# EXERCISE
Every entry must be reproduced word for word.

MATERIAL PROVIDED Block Start

-- ==== Sys2Proof/Machine/Shift.lean ====
section
/-! DEFINITION. The shift family: adv, bdv, cdv (41_shift.md rules R110 to R113). -/

namespace Sys2Proof.Machine

/-- `Shr(a, n)` of R110: a logical right shift for `n <= 63`; from 64 on `SHIFT_POLICY` decides, and `none` is
`ShiftOverflow`. -/
def shr (policy : ShiftPolicy) (v n : Word) : Option Word :=
  if n.toNat ≤ 63 then some (v >>> n.toNat)
  else
    match policy with
    | .zero => some 0
    | .fault => none

/-- The execute part that R111, R112 and R113 share: `x[dst] <- Shr(x[A], v)`, then the advance; or `ShiftOverflow`,
with nothing written (R110, R151). -/
def shiftInto (dst : Reg) (i : Instr) (v : Word) (s : State) : State :=
  match shr s.config.shiftPolicy (readReg .a s) v with
  | none => raise .shiftOverflow i s
  | some r => advance (writeReg dst r s)

/-- adv (R111): `x[A] <- Shr(x[A], Combo(x))`. -/
def execAdv (x : U3) (s : State) : Host.Outcome State Fault Refusal :=
  withCombo (.adv x) x s fun v => shiftInto .a (.adv x) v s

/-- bdv (R112): `x[B] <- Shr(x[A], Combo(x))`; A is not written. -/
def execBdv (x : U3) (s : State) : Host.Outcome State Fault Refusal :=
  withCombo (.bdv x) x s fun v => shiftInto .b (.bdv x) v s

/-- cdv (R113): `x[C] <- Shr(x[A], Combo(x))`; A is not written. -/
def execCdv (x : U3) (s : State) : Host.Outcome State Fault Refusal :=
  withCombo (.cdv x) x s fun v => shiftInto .c (.cdv x) v s

end Sys2Proof.Machine
end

MATERIAL PROVIDED Block End

# YOUR SOLUTION
-- ==== Sys2Proof/Machine/Shift.lean ====
section
/-! DEFINITION. The shift family: adv, bdv, cdv (41_shift.md rules R110 to R113). -/

namespace Sys2Proof.Machine

/-- `Shr(a, n)` of R110: a logical right shift for `n <= 63`; from 64 on `SHIFT_POLICY` decides, and `none` is
`ShiftOverflow`. -/
def shr (policy : ShiftPolicy) (v n : Word) : Option Word :=
  if n.toNat ≤ 63 then some (v >>> n.toNat)
  else
    match policy with
    | .zero => some 0
    | .fault => none

/-- The execute part that R111, R112 and R113 share: `x[dst] <- Shr(x[A], v)`, then the advance; or `ShiftOverflow`,
with nothing written (R110, R151). -/
def shiftInto (dst : Reg) (i : Instr) (v : Word) (s : State) : State :=
  match shr s.config.shiftPolicy (readReg .a s) v with
  | none => raise .shiftOverflow i s
  | some r => advance (writeReg dst r s)

/-- adv (R111): `x[A] <- Shr(x[A], Combo(x))`. -/
def execAdv (x : U3) (s : State) : Host.Outcome State Fault Refusal :=
  withCombo (.adv x) x s fun v => shiftInto .a (.adv x) v s

/-- bdv (R112): `x[B] <- Shr(x[A], Combo(x))`; A is not written. -/
def execBdv (x : U3) (s : State) : Host.Outcome State Fault Refusal :=
  withCombo (.bdv x) x s fun v => shiftInto .b (.bdv x) v s

/-- cdv (R113): `x[C] <- Shr(x[A], Combo(x))`; A is not written. -/
def execCdv (x : U3) (s : State) : Host.Outcome State Fault Refusal :=
  withCombo (.cdv x) x s fun v => shiftInto .c (.cdv x) v s

end Sys2Proof.Machine
end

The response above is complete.